Я знал, что меня ждет. В последние месяцы распространился слух о нависшей над университетом чистке, и, дескать, на этот раз дело дойдет и до сотрудников с постоянным контрактом. Случись такое, под ударом окажутся практически все члены английской кафедры. Это известие якобы сообщается каждому заведующему кафедрой индивидуально на отчетной встрече в конце года с университетским руководством. В зависимости от версии, главу кафедры либо просят, либо принуждают составить список сотрудников, без которых можно обойтись. Стаж, опять-таки по слухам, не принимается во внимание.

— Ладно, — сказал я. — Выкладывай, с кем ты говорил на этот раз?

— С Арни Дренкером с психфака.

— И ты веришь Арни Дренкеру? — спросил я. — Он же псих со справкой.

— Он клянется, что ему приказали составить список.

Не получив немедленного ответа, Тедди оторвал взгляд от дороги и оглянулся на меня. Моя правая ноздря, теперь раздувшаяся так, что я отчетливо видел ее краем глаза, от такого пристального внимания задергалась.

— Почему ты не желаешь отнестись к этой ситуации более серьезно?

— Потому что сейчас апрель, Тедди, — разъяснил я.

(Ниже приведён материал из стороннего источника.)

-- ==== Sys2Proof/Machine/Pool.lean ====
section
/-!
DEFINITION. The buffer pool (10 R333 to R343) and the march test of the on-chip memories (10 R328 to R332).
-/
namespace Sys2Proof.Machine

/-! ## Free lists -/

/-- Pop the head of the free list (R335). -/
def PoolS.pop (p : PoolS) : Option (Nat × PoolS) :=
  match p.list with
  | h :: r => some (h, { p with list := r })
  | [] => if p.fresh < p.top then some (p.fresh, { p with fresh := p.fresh + 1 }) else none

/-- Keep up to 64 popped handles in the prefetch cache (R336). -/
def PoolS.refill : Nat → PoolS → PoolS
  | 0, p => p
  | n + 1, p =>
    if p.cache.length < 64 && !p.rebuild then
      match p.pop with
      | some (h, q) => PoolS.refill n { q with cache := q.cache ++ [h] }
      | none => p
    else p

/-- Free buffers of a pool: listed, never popped, and cached (R336). -/
def PoolS.free (p : PoolS) : Nat := p.list.length + (p.top - p.fresh) + p.cache.length

/-- The list head, or the terminator (R333). -/
def PoolS.head (p : PoolS) : Nat :=
  match p.list with
  | h :: _ => h
  | [] => if p.fresh < p.top then p.fresh else 0xFFFFF

/-- Push a freed handle at the head (R335). -/
def PoolS.push (p : PoolS) (h : Nat) : PoolS := { p with list := h :: p.list }

/-- Take one particular handle out of the free handles. -/
def PoolS.takeOut (p : PoolS) (h : Nat) : PoolS :=
  let q : PoolS := if p.fresh ≤ h && decide (h < p.top) then
      { p with list := p.list ++ (List.range (h - p.fresh)).map (fun k => p.fresh + k), fresh := h + 1 }
    else p
  { q with list := q.list.filter (fun x => x ≠ h), cache := q.cache.filter (fun x => x ≠ h) }

/-- Whether a handle names a buffer of the DRAM pool (R333). -/
def isDram (h : Nat) : Bool := decide (0x80000 ≤ h)

def BpmS.pool (b : BpmS) (dram : Bool) : PoolS := if dram then b.dram else b.sram
def BpmS.setPool (b : BpmS) (dram : Bool) (p : PoolS) : BpmS := if dram then { b with dram := p } else { b with sram := p }

/-- Owned buffers of a pool; quarantined ones count as owned (R343). -/
def BpmS.owned (b : BpmS) (dram : Bool) : Nat := (b.bufs.filter (fun e => isDram e.1 = dram)).length

/-! ## Owners -/

/-- Owner codes (R334); Squall has none of its own and appears as firmware. -/
def ownerCode : Owner → Nat
  | .none => 0x00 | .ingest => 0x01 | .egress => 0x02 | .pipeX => 0x03 | .pipeG => 0x04 | .stream => 0x05
  | .nfc n => 0x08 + n.1 | .ldpc => 0x10 | .xpar => 0x11 | .eddy => 0x12 | .gc => 0x13 | .mirror => 0x14
  | .fabric => 0x15 | .seal => 0x16 | .firmware => 0x17 | .squall => 0x17

/-- Whether an engine allocates from the DRAM pool: at FULL, all but XPAR, LDPC, Squall, firmware and SEAL (R341, R16). -/
def State.homeDram (s : State) (o : Owner) : Bool :=
  decide (s.dev.level = .full) &&
    match o with
    | .xpar | .ldpc | .squall | .firmware | .seal => false
    | _ => true

/-- The free buffers an engine may not take at FULL (R341). -/
def State.reserveOf (s : State) (o : Owner) : Nat :=
  if s.dev.level = .full then
    match o with
    | .ingest | .egress => 1024
    | .firmware | .seal => 128
    | _ => 0
  else 0

/-- The 32 bytes of codeword metadata (09 R275). -/
def metaBytes (addr : Nat) (tenant : Tid) (poison pad gust : Bool) (gen : Word) (seq : Nat) (crc : Word) : List Byte :=
  leBytes 8 addr ++ [tidByte tenant, BitVec.ofNat 8 ((if poison then 1 else 0) + (if pad then 2 else 0) + (if gust then 4 else 0))] ++
    zeroBytes 2 ++ leBytes 4 gen.toNat ++ leBytes 8 seq ++ leBytes 4 crc.toNat ++ zeroBytes 4

/-- The address of the metadata of a piece's block k: LBA, or zone and block offset with bit 63 (09 R275). -/
def Piece.address (p : Piece) (k : Nat) : Nat :=
  match p with
  | .conv _ lba _ => lba % 2 ^ 48
  | .zone z _ f _ _ => 2 ^ 63 + z % 2 ^ 20 * 2 ^ 32 + (f + k) % 2 ^ 15
  | _ => 0

/-- The 64 bytes of a buffer trailer (R334). -/
def Buf.trailer (b : Buf) : List Byte :=
  metaBytes (b.piece.address 0) b.tenant b.poison b.pad b.gust b.gen b.seq b.crc ++
    [BitVec.ofNat 8 (ownerCode b.owner), b.epoch,
     BitVec.ofNat 8 ((if b.dirty then 1 else 0) + (if b.cipherDone then 2 else 0) + (if b.eccSeen then 4 else 0)), 0] ++
    leBytes 2 (b.tag % 4096) ++ zeroBytes 26

/-- A fresh trailer. -/
def Buf.fresh (o : Owner) (epoch : Byte) (tag : Nat) (t : Tid) (pc : Piece) (data : List Byte) : Buf :=
  { owner := o, epoch := epoch, dirty := false, cipherDone := false, eccSeen := false, tag := tag, tenant := t,
    piece := pc, poison := false, pad := false, gust := false, gen := 0#32, seq := 0, crc := Config.crc32c data,
    data := data, quarantined := false }

/-- One wait for a buffer (R336). -/
def State.pause (s : State) (o : Owner) : State :=
  let s1 : State := { s with bpm := { s.bpm with pauses := satInc s.bpm.pauses } }
  if (o = .ingest || o = .egress) && decide (s.dev.level = .full) then s1.raise pBPM 3 else s1

/-- Allocate one buffer for an engine, from the prefetch cache (R336, R341). -/
def State.alloc (s : State) (o : Owner) (b : Buf) : Option (Nat × State) :=
  let d := s.homeDram o
  let p := s.bpm.pool d
  if p.rebuild || decide (p.free ≤ s.reserveOf o) then none
  else
    let q := PoolS.refill 64 p
    match q.cache with
    | [] => none
    | h :: r =>
      some (h, { s with bpm := { (s.bpm.setPool d { q with cache := r }) with bufs := s.bpm.bufs.put h b } })

/-- Allocate one buffer for each trailer given, all or none. -/
def State.allocAll (s : State) (o : Owner) : List Buf → Option (List Nat × State)
  | [] => some ([], s)
  | b :: r =>
    match s.alloc o b with
    | none => none
    | some (h, s1) =>
      match State.allocAll s1 o r with
      | none => none
      | some (hs, s2) => some (h :: hs, s2)

/-- What a quarantined buffer is once its owner has done with it: it holds nothing, and stays owned until the next start (R340). -/
def Buf.parked (b : Buf) : Buf := { b with dirty := false, tag := 4096, piece := .pad 0 }

/-- Free a buffer: it leaves its owner and its handle goes to the head of its pool's list; a quarantined one stays out of it (R335, R340). -/
def State.freeBuf (s : State) (h : Nat) : State :=
  match s.bpm.bufs.find h with
  | none => s
  | some b =>
    if b.quarantined then { s with bpm := { s.bpm with bufs := s.bpm.bufs.put h b.parked } }
    else { s with bpm := { (s.bpm.setPool (isDram h) ((s.bpm.pool (isDram h)).push h)) with bufs := s.bpm.bufs.del h } }

def State.freeBufs (s : State) (hs : List Nat) : State := hs.foldl State.freeBuf s

/-- Change a buffer's trailer. -/
def State.updBuf (s : State) (h : Nat) (f : Buf → Buf) : State :=
  { s with bpm := { s.bpm with bufs := s.bpm.bufs.upd h f } }

def State.updBufs (s : State) (hs : List Nat) (f : Buf → Buf) : State := hs.foldl (fun a h => a.updBuf h f) s

/-- A free buffer's marker (R335). -/
def freeMarker : Nat := 0x45455246

/-- BUFFER_ALLOCATE (R336, R337): serve an allocation, make the requester wait, or find a handle that is not free, which
stops the list and starts a rebuild. The buffer of a command's ingest or egress joins the command's buffers. -/
def execBufferAllocate (o : Owner) (tag : Tag) (markerOk : Bool) (s : State) : Host.Outcome State Fault Refusal :=
  let d := s.homeDram o
  let p := s.bpm.pool d
  if !s.active || o = .none then .next s
  else if !markerOk && !p.rebuild && decide (0 < p.free) then
    let s1 : State := { s with bpm := s.bpm.setPool d { p with rebuild := true, stopped := p.head } }
    -- The marker word read is not the free marker; which word it was is a free value.
    let det := [if d then 1 else 0, 0, 0, 0] ++ leBytes 4 p.head ++ leBytes 4 s.freeVal.toNat ++ leBytes 4 p.free
    .next (s1.drawn.raiseRec pBPM 1 3 noTenant det)
  else
    let c := s.cmd tag
    let t : Tid := match c with | some x => x.tenant | none => 0
    let b := Buf.fresh o s.tnt[t].epoch tag.1 t (.conv t 0 0) []
    match s.alloc o b with
    | some (h, s1) => .next (if (o = .ingest || o = .egress) then s1.updCmd tag (fun x => { x with bufs := x.bufs ++ [h] }) else s1)
    | none => .next (s.pause o)

/-- LIST_REBUILD_END (R337): the list holds every handle whose owner is none; allocation resumes. -/
def execListRebuildEnd (p : Pool) (s : State) : Host.Outcome State Fault Refusal :=
  let d := decide (p = .dram)
  let q := s.bpm.pool d
  if q.rebuild then
    let base := if d then 0x80000 else 0
    let hs := ((List.range (q.top - base)).map (fun k => base + k)).filter
      (fun h => !s.bpm.bufs.has h && !s.bpm.removedH.contains h)
    .next { s with bpm := s.bpm.setPool d { q with list := hs, fresh := q.top, cache := [], rebuild := false } }
  else .next s

/-- BUFFER_HANDOFF (R339): the receiver takes the handle, and the trailer owner changes; or refuses it, and it returns to
the sender. -/
def execBufferHandoff (h : Nat) (fromO toO : Owner) (takes : Bool) (s : State) : Host.Outcome State Fault Refusal :=
  match s.bpm.bufs.find h with
  | some b =>
    if b.owner = fromO && !b.quarantined && takes && toO ≠ .none then .next (s.updBuf h (fun x => { x with owner := toO }))
    else .next s
  | none => .next s

/-- BUFFER_FREE (R340): accepted only from the trailer owner; any other engine's request puts the handle in quarantine. A buffer that has left
the pool under R332 stays out of its counts. -/
def execBufferFree (h : Nat) (o : Owner) (s : State) : Host.Outcome State Fault Refusal :=
  let owner : Owner := match s.bpm.bufs.find h with | some b => b.owner | none => .none
  let named := isDram h && decide (h < s.bpm.dram.top) || decide (h < s.bpm.sram.top)
  if !named then .next s
  else if o ≠ .none && owner = o then
    match s.bpm.bufs.find h with
    | some _ => .next (s.freeBuf h)
    | none => .next s
  else
    let det := leBytes 4 h ++ [BitVec.ofNat 8 (ownerCode owner), BitVec.ofNat 8 (ownerCode o)]
    let q : Buf := { Buf.fresh owner 0#8 0 0 (.conv 0 0 0) [] with quarantined := true }
    let s1 : State :=
      if s.bpm.removedH.contains h then s
      else if s.bpm.bufs.has h then s.updBuf h (fun x => { x with quarantined := true })
      else { s with bpm := { (s.bpm.setPool (isDram h) ((s.bpm.pool (isDram h)).takeOut h)) with
                             bufs := s.bpm.bufs.put h q } }
    .next (s1.raiseRec pBPM 2 3 noTenant det)

/-! ## March test -/

/-- Why a write of SRAM_MARCH_CTRL.START is ignored: MARCH_BUSY or DESTRUCTIVE_DENIED (R330). -/
def State.marchRefusal (s : State) (v : Word) : Option Byte :=
  if !v.getLsbD 0 then none
  else if s.sram.targets ≠ [] then some 0x81
  else if v.getLsbD 1 && s.dev.level ≠ .recovery then some 0x80
  else none

/-- A destructive test of the data SRAM loses its contents: no SRAM buffer holds anything any more, every trailer reads as that of a free buffer
(R329, R334). -/
def State.loseSram (s : State) : State :=
  { s with bpm := { s.bpm with
      bufs := s.bpm.bufs.filter (fun e => isDram e.1),
      sram := { s.bpm.sram with
        list := (List.range s.bpm.sram.top).filter (fun h => !s.bpm.removedH.contains h), fresh := s.bpm.sram.top, cache := [] } } }

/-- A write of START that is not ignored begins a test with the MODE and TARGET of the register (R330). -/
def State.marchStart (s : State) (v : Word) : State :=
  if v.getLsbD 0 then
    let s1 : State := { s with sram := { s.sram with mode := v.getLsbD 1, targets := [bits v 3 2], done := false } }
    if v.getLsbD 1 && decide (bits v 3 2 = 0) then s1.loseSram else s1
  else s

/-- SRAM buffers that overlap a row of a data SRAM bank: 4 buffers of 16 KiB of addresses, or the trailers there (R324,
R325, log entry 33). -/
def rowBuffers (bank row : Nat) : List Nat :=
  (List.range 1920).filter (fun h => h / 4 = row ||
    ((0x780000 + 64 * h) / 16384 = row && h % 4 = bank / 4))

/-- Spare rows of a bank of a memory. -/
def SramS.spare (m : SramS) (target bank : Nat) : Nat :=
  match target with
  | 0 => m.spares.toList.getD bank 0
  | 1 => m.sparesH.toList.getD bank 0
  | _ => m.sparesC.toList.getD bank 0

def SramS.useSpare (m : SramS) (target bank : Nat) : SramS :=
  match target with
  | 0 => { m with spares := m.spares.setIfInBounds bank (m.spare 0 bank - 1) }
  | 1 => { m with sparesH := m.sparesH.setIfInBounds bank (m.spare 1 bank - 1) }
  | _ => { m with sparesC := m.sparesC.setIfInBounds bank (m.spare 2 bank - 1) }

/-- DETAIL of SRAM row events from offset 0x04 (11 R363). -/
def rowDetail (target : Nat) (f : FailRow) : List Byte :=
  [BitVec.ofNat 8 target, BitVec.ofNat 8 f.bank] ++ leBytes 2 f.row ++ leBytes 4 0

/-- Remove SRAM buffers from the pool for the rest of the start (R332). -/
def State.removeSram (s : State) (hs : List Nat) : State :=
  let new := hs.filter (fun h => !s.bpm.removedH.contains h)
  let p := new.foldl PoolS.takeOut s.bpm.sram
  { s with bpm := { s.bpm with sram := { p with size := p.size - new.length }, removedH := s.bpm.removedH ++ new,
                               bufs := s.bpm.bufs.filter (fun e => !new.contains e.1) } }

/-- One failing row: remapped to a spare and written to OTP, or beyond repair (R331, R332, R346). -/
def State.repairRow (s : State) (target : Nat) (f : FailRow) : State :=
  if 0 < s.sram.spare target f.bank then
    let s1 : State := { s with sram := s.sram.useSpare target f.bank }
    if s.nvm.repairs.length < 96 then
      ({ s1 with nvm := { s1.nvm with repairs := s1.nvm.repairs ++ [(target, f.bank, f.row)] } } : State).raise pSRAM 1
    else
      ({ s1 with sram := { s1.sram with otpFull := true },
                   aon := { s1.aon with extraRep := s1.aon.extraRep ++ [(target, f.bank, f.row)] } } : State).raiseRec pSRAM 1 2 noTenant (rowDetail target f)
  else if target = 0 then
    (s.removeSram (rowBuffers f.bank f.row)).raiseRec pSRAM 2 3 noTenant (rowDetail target f)
  else
    ({ s with sram := { s.sram with unrepaired := true } } : State).raiseRec pSRAM 2 3 noTenant (rowDetail target f)

/-- MARCH_DONE (R328 to R332): the running test ends with its failing rows; at a start the three memories' tests
end one after the other (log entry 35). -/
def execMarchDone (fails : List FailRow) (s : State) : Host.Outcome State Fault Refusal :=
  match s.sram.targets with
  | [] => .next s
  | m :: rest =>
    let s1 := fails.foldl (fun a f => a.repairRow m f) s
    let s2 : State := { s1 with sram := { s1.sram with
      targets := rest, failRows := min fails.length 0xFFFF, done := true, pass := fails.isEmpty } }
    .next (s2.raise pSRAM 0)

/-! ## Real-time bursts -/

/-- A request of a real-time master completes (R320): the host-ingest path of a gust tenant's APPEND, the mirror applier. -/
def State.rtRequest (s : State) : State := { s with dram := { s.dram with lastRt := some s.now } }

end Sys2Proof.Machine
end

Старый, нескончаемый разговор. С наступлением апреля паранойя университетских обостряется — это при том, что своей «обычной» паранойей они вполне способны загубить самый прекрасный день любого времени года. Но апрель ужаснее всего. Какую бы гадость нам ни готовили, ее всегда планируют в апреле, затем осуществляют летом, когда мы разъедемся. В сентябре уже поздно спорить из-за сниженных премий, урезанного командировочного фонда и удвоенной цены абонемента на парковку возле корпуса современных языков. Слухи о жестком сокращении бюджета, которое скажется на сотрудниках, распространяются в апреле вот уже пятый год подряд, но на этот раз они особенно упорны и заразительны. Но факт остается фактом: каждый год власти грозятся решительно урезать расходы на высшее образование. Каждый год высокопоставленная команда защитников образования отправляется на Капитолий лоббировать увеличение расходов. Каждый год с обеих сторон звучат обвинения, гремят передовицы газет. Каждый год сокращение бюджета начинает осуществляться в соответствии с прозвучавшими угрозами, но в последний момент финансового года обнаруживаются средства и бюджет (почти) восстанавливается. Каждый год я прихожу к выводу, к которому пришел бы и Уильям Оккам (первый, великий и современный Уильям, главный Уильям своей эпохи и нашей, единственный Уильям, какой нам нужен, тот, кто наделил нас замечательной бритвой для отделения простой истины, претерпел изгнание и отдал жизнь, чтобы наши академические грехи были прощены): никакой чистки среди сотрудников в этом году не будет, как не было ее в прошлом году и не будет в следующем. Если что и будет в следующем году, то, скорее всего, очередное затягивание поясов — еще больше сотрудников останутся без творческого отпуска, продолжится мораторий на заключение новых контрактов, меньше денег дадут на ксерокопирование. А что уж точно будет в следующем году, так это очередной апрель и очередной цикл слухов.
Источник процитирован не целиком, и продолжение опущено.